Adding the mobility data would take this from being the Wright Brothers version of the analysis, to a solid twin-engine propeller design. BUT with that said, the lack of the data at this stage (since I wanted to start from the same NECAP numbers the MSM frequently reports) is why this analysis begins with the absolute numbers that change in each district. If you look at the change in 8th to 11th grade results in the urban districts, you'll see results like a gain of 112 students proficient in reading Woonsocket, a gain of 634 student proficient in Providence, a gain of 40 students proficient in Central Falls, etc. I'll throw it back to you here (understanding fully that we don't have the answer yet) -- are you willing to say that the gains, as well as the losses, are mostly likely due to student mobility? Or could this be a clue that some urban high schools are doing something right that they're not getting enough credit for?

And furthermore, if the results above were simply the result of student mobility, you would expect to see something similar reflected in the math scores. However, between 8 and 11, the three communities listed above are in the lower-half of the changes in mathematics proficiency.

The points that I think are worth immediately following-up on from this are that

1. It's possible that the biggest problems in "urban education" aren't with the high-schools, but in the middle schools in junior-highs. I'm not claiming that nothing should be done to change things at a school like Central Falls high (because there's no rule that says an urban district has to wait to improve itself, until the suburbs go first), but the NCLB statistics that red-flag Central Falls High as the major problem in the Central Falls district may be a hot-air balloon, compared to the info presented here.
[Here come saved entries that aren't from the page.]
/-! ### Block CYCW (R445) -/

def Reg.CYC_WIN_STATUS : Nat := 0x30000000
def Fld.CYC_WIN_STATUS_VALID : Fld := ⟨31, 31, .ro, 0⟩
def Fld.CYC_WIN_STATUS_RECORDS : Fld := ⟨8, 0, .ro, 0⟩
def Reg.CYC_WIN_OLDEST : Nat := 0x30000004
def Fld.CYC_WIN_OLDEST_SLOT : Fld := ⟨7, 0, .ro, 0⟩
def Reg.CYC_WIN_FREE : Nat := 0x30000008
def Fld.CYC_WIN_FREE_UNITS : Fld := ⟨21, 0, .ro, 0x380000⟩
def Reg.CYC_DIR_SEQ (i : Nat) : Nat := 0x30001000 + 0x10 * i
def Fld.CYC_DIR_SEQ_SEQ : Fld := ⟨31, 0, .ro, 0⟩
def Reg.CYC_DIR_FMT (i : Nat) : Nat := 0x30001004 + 0x10 * i
def Fld.CYC_DIR_FMT_FORMAT : Fld := ⟨31, 16, .ro, 0⟩
def Fld.CYC_DIR_FMT_FLAGS : Fld := ⟨15, 0, .ro, 0⟩
def Reg.CYC_DIR_OFFSET (i : Nat) : Nat := 0x30001008 + 0x10 * i
def Fld.CYC_DIR_OFFSET_OFFSET : Fld := ⟨31, 0, .ro, 0⟩
def Reg.CYC_DIR_LENGTH (i : Nat) : Nat := 0x3000100c + 0x10 * i
def Fld.CYC_DIR_LENGTH_LENGTH : Fld := ⟨31, 0, .ro, 0⟩

def regRowsCYCW : List RegDef := [
  ⟨0x30000000, [], .single,
    [Fld.CYC_WIN_STATUS_VALID, Fld.CYC_WIN_STATUS_RECORDS]⟩,
  ⟨0x30000004, [], .single,
    [Fld.CYC_WIN_OLDEST_SLOT]⟩,
  ⟨0x30000008, [], .single,
    [Fld.CYC_WIN_FREE_UNITS]⟩,
  ⟨0x30001000, [(256, 0x10)], .single,
    [Fld.CYC_DIR_SEQ_SEQ]⟩,
  ⟨0x30001004, [(256, 0x10)], .single,
    [Fld.CYC_DIR_FMT_FORMAT, Fld.CYC_DIR_FMT_FLAGS]⟩,
  ⟨0x30001008, [(256, 0x10)], .single,
    [Fld.CYC_DIR_OFFSET_OFFSET]⟩,
  ⟨0x3000100c, [(256, 0x10)], .single,
    [Fld.CYC_DIR_LENGTH_LENGTH]⟩]

/-! ### Block TRU (R464) -/

def Reg.TRU_CFG : Nat := 0x2fc08000
def Fld.TRU_CFG_EN : Fld := ⟨31, 31, .rw, 1⟩
def Fld.TRU_CFG_LEDGER_EN : Fld := ⟨9, 0, .rw, 0x3ff⟩
def Reg.TRU_STATUS : Nat := 0x2fc08004
def Fld.TRU_STATUS_FAULT : Fld := ⟨31, 31, .w1c, 0⟩
def Fld.TRU_STATUS_BUSY : Fld := ⟨30, 30, .ro, 0⟩
def Fld.TRU_STATUS_PENDING : Fld := ⟨9, 0, .ro, 0⟩
def Reg.TRU_LAST_FRAC : Nat := 0x2fc08008
def Fld.TRU_LAST_FRAC_FRAC : Fld := ⟨31, 0, .ro, 0⟩
def Reg.TRU_LAST_SEC : Nat := 0x2fc0800c
def Fld.TRU_LAST_SEC_SEC : Fld := ⟨31, 0, .ro, 0⟩
def Reg.TRU_FAULT_LOG : Nat := 0x2fc08010
def Fld.TRU_FAULT_LOG_VALID : Fld := ⟨31, 31, .ro, 0⟩
def Fld.TRU_FAULT_LOG_LEDGER : Fld := ⟨23, 16, .ro, 0⟩
def Fld.TRU_FAULT_LOG_SCOPE : Fld := ⟨15, 0, .ro, 0⟩
def Reg.TRU_FAULT_DELTA_LO : Nat := 0x2fc08014
def Fld.TRU_FAULT_DELTA_LO_DELTA : Fld := ⟨31, 0, .ro, 0⟩
def Reg.TRU_FAULT_DELTA_HI : Nat := 0x2fc08018
def Fld.TRU_FAULT_DELTA_HI_DELTA : Fld := ⟨31, 0, .ro, 0⟩
def Reg.TRU_PURGE_FIRST : Nat := 0x2fc08020
def Fld.TRU_PURGE_FIRST_QUEUE : Fld := ⟨18, 0, .rw, 0⟩
def Reg.TRU_PURGE_COUNT : Nat := 0x2fc08024
def Fld.TRU_PURGE_COUNT_COUNT : Fld := ⟨17, 0, .rw, 0⟩
def Reg.TRU_PURGE_CMD : Nat := 0x2fc08028
def Fld.TRU_PURGE_CMD_OP : Fld := ⟨31, 30, .wo, 0⟩
def Reg.TRU_PURGE_STATUS : Nat := 0x2fc0802c
def Fld.TRU_PURGE_STATUS_BUSY : Fld := ⟨31, 31, .ro, 0⟩
def Fld.TRU_PURGE_STATUS_ERR : Fld := ⟨30, 30, .w1c, 0⟩
def Reg.TRU_LOSS_ITEMS_LO (c : Nat) : Nat := 0x2fc08100 + 0x10 * (c - 1)
def Fld.TRU_LOSS_ITEMS_LO_VAL : Fld := ⟨31, 0, .ro, 0⟩
def Reg.TRU_LOSS_ITEMS_HI (c : Nat) : Nat := 0x2fc08104 + 0x10 * (c - 1)
def Fld.TRU_LOSS_ITEMS_HI_VAL : Fld := ⟨31, 0, .ro, 0⟩
def Reg.TRU_LOSS_UNITS_LO (c : Nat) : Nat := 0x2fc08108 + 0x10 * (c - 1)
def Fld.TRU_LOSS_UNITS_LO_VAL : Fld := ⟨31, 0, .ro, 0⟩
def Reg.TRU_LOSS_UNITS_HI (c : Nat) : Nat := 0x2fc0810c + 0x10 * (c - 1)
def Fld.TRU_LOSS_UNITS_HI_VAL : Fld := ⟨31, 0, .ro, 0⟩
def Reg.TRU_AUDITS_LO : Nat := 0x2fc08160
def Fld.TRU_AUDITS_LO_COUNT : Fld := ⟨31, 0, .ro, 0⟩
def Reg.TRU_AUDITS_HI : Nat := 0x2fc08164
def Fld.TRU_AUDITS_HI_COUNT : Fld := ⟨31, 0, .ro, 0⟩
def Reg.TRU_FAULTS_LO : Nat := 0x2fc08168
def Fld.TRU_FAULTS_LO_COUNT : Fld := ⟨31, 0, .ro, 0⟩
def Reg.TRU_FAULTS_HI : Nat := 0x2fc0816c
def Fld.TRU_FAULTS_HI_COUNT : Fld := ⟨31, 0, .ro, 0⟩
def Reg.TRU_SKIP_LO : Nat := 0x2fc08170
def Fld.TRU_SKIP_LO_COUNT : Fld := ⟨31, 0, .ro, 0⟩
def Reg.TRU_SKIP_HI : Nat := 0x2fc08174
def Fld.TRU_SKIP_HI_COUNT : Fld := ⟨31, 0, .ro, 0⟩
def Reg.TRU_CNT_OVF : Nat := 0x2fc081f0
def Fld.TRU_CNT_OVF_OVF : Fld := ⟨2, 0, .w1c, 0⟩
def Ctr.TRU_AUDITS : Ctr := ⟨0x2fc08160, 0x2fc081f0, 0⟩
def Ctr.TRU_FAULTS : Ctr := ⟨0x2fc08168, 0x2fc081f0, 1⟩
def Ctr.TRU_SKIP : Ctr := ⟨0x2fc08170, 0x2fc081f0, 2⟩

def regRowsTRU : List RegDef := [
  ⟨0x2fc08000, [], .single,
    [Fld.TRU_CFG_EN, Fld.TRU_CFG_LEDGER_EN]⟩,
  ⟨0x2fc08004, [], .single,
    [Fld.TRU_STATUS_FAULT, Fld.TRU_STATUS_BUSY, Fld.TRU_STATUS_PENDING]⟩,
  ⟨0x2fc08008, [], .single,
    [Fld.TRU_LAST_FRAC_FRAC]⟩,
  ⟨0x2fc0800c, [], .single,
    [Fld.TRU_LAST_SEC_SEC]⟩,
  ⟨0x2fc08010, [], .single,
    [Fld.TRU_FAULT_LOG_VALID, Fld.TRU_FAULT_LOG_LEDGER, Fld.TRU_FAULT_LOG_SCOPE]⟩,
  ⟨0x2fc08014, [], .lo,
    [Fld.TRU_FAULT_DELTA_LO_DELTA]⟩,
  ⟨0x2fc08018, [], .hi,
    [Fld.TRU_FAULT_DELTA_HI_DELTA]⟩,
  ⟨0x2fc08020, [], .single,
    [Fld.TRU_PURGE_FIRST_QUEUE]⟩,
  ⟨0x2fc08024, [], .single,
    [Fld.TRU_PURGE_COUNT_COUNT]⟩,
  ⟨0x2fc08028, [], .single,
    [Fld.TRU_PURGE_CMD_OP]⟩,
  ⟨0x2fc0802c, [], .single,
    [Fld.TRU_PURGE_STATUS_BUSY, Fld.TRU_PURGE_STATUS_ERR]⟩,
  ⟨0x2fc08100, [(6, 0x10)], .lo,
    [Fld.TRU_LOSS_ITEMS_LO_VAL]⟩,
  ⟨0x2fc08104, [(6, 0x10)], .hi,
    [Fld.TRU_LOSS_ITEMS_HI_VAL]⟩,
  ⟨0x2fc08108, [(6, 0x10)], .lo,
    [Fld.TRU_LOSS_UNITS_LO_VAL]⟩,
  ⟨0x2fc0810c, [(6, 0x10)], .hi,
    [Fld.TRU_LOSS_UNITS_HI_VAL]⟩,
  ⟨0x2fc08160, [], .lo,
    [Fld.TRU_AUDITS_LO_COUNT]⟩,
  ⟨0x2fc08164, [], .hi,
    [Fld.TRU_AUDITS_HI_COUNT]⟩,
  ⟨0x2fc08168, [], .lo,
    [Fld.TRU_FAULTS_LO_COUNT]⟩,
  ⟨0x2fc0816c, [], .hi,
    [Fld.TRU_FAULTS_HI_COUNT]⟩,
  ⟨0x2fc08170, [], .lo,
    [Fld.TRU_SKIP_LO_COUNT]⟩,
  ⟨0x2fc08174, [], .hi,
    [Fld.TRU_SKIP_HI_COUNT]⟩,
  ⟨0x2fc081f0, [], .single,
    [Fld.TRU_CNT_OVF_OVF]⟩]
1A. If the problem is indeed much stronger in certain grades in certain subjects than in others, it has big implications for the first-a-socialist-revolution, then education-reform crowd, because it would start to make clear that some specific problems with either pedagogy or curriculum at certain ages is a bigger problem than one's overall place in the class struggle, or however it is that the progressive left would put it.

2. There is an obviously system-wide problem with mathematics education in the Rhode Island public schools, especially at the high-schools, the source of which needs to be tracked down.

Posted by: Andrew at March 11, 2010 9:02 AM

Andrew:

I don't know the reason math scores continue to suffer. I can speculate though. "Investigations Math"

Schools suck at teaching math and use a completely erroneous approach. THey teach process rather than teach a foundation of facts follwed by the reasoning aspects of math that comes through maturity.

Simply put...they suck at it and keep doing more wrong things instead of just teaching freakin' math!

Successful math students get there in spite of their teachers, not because of them.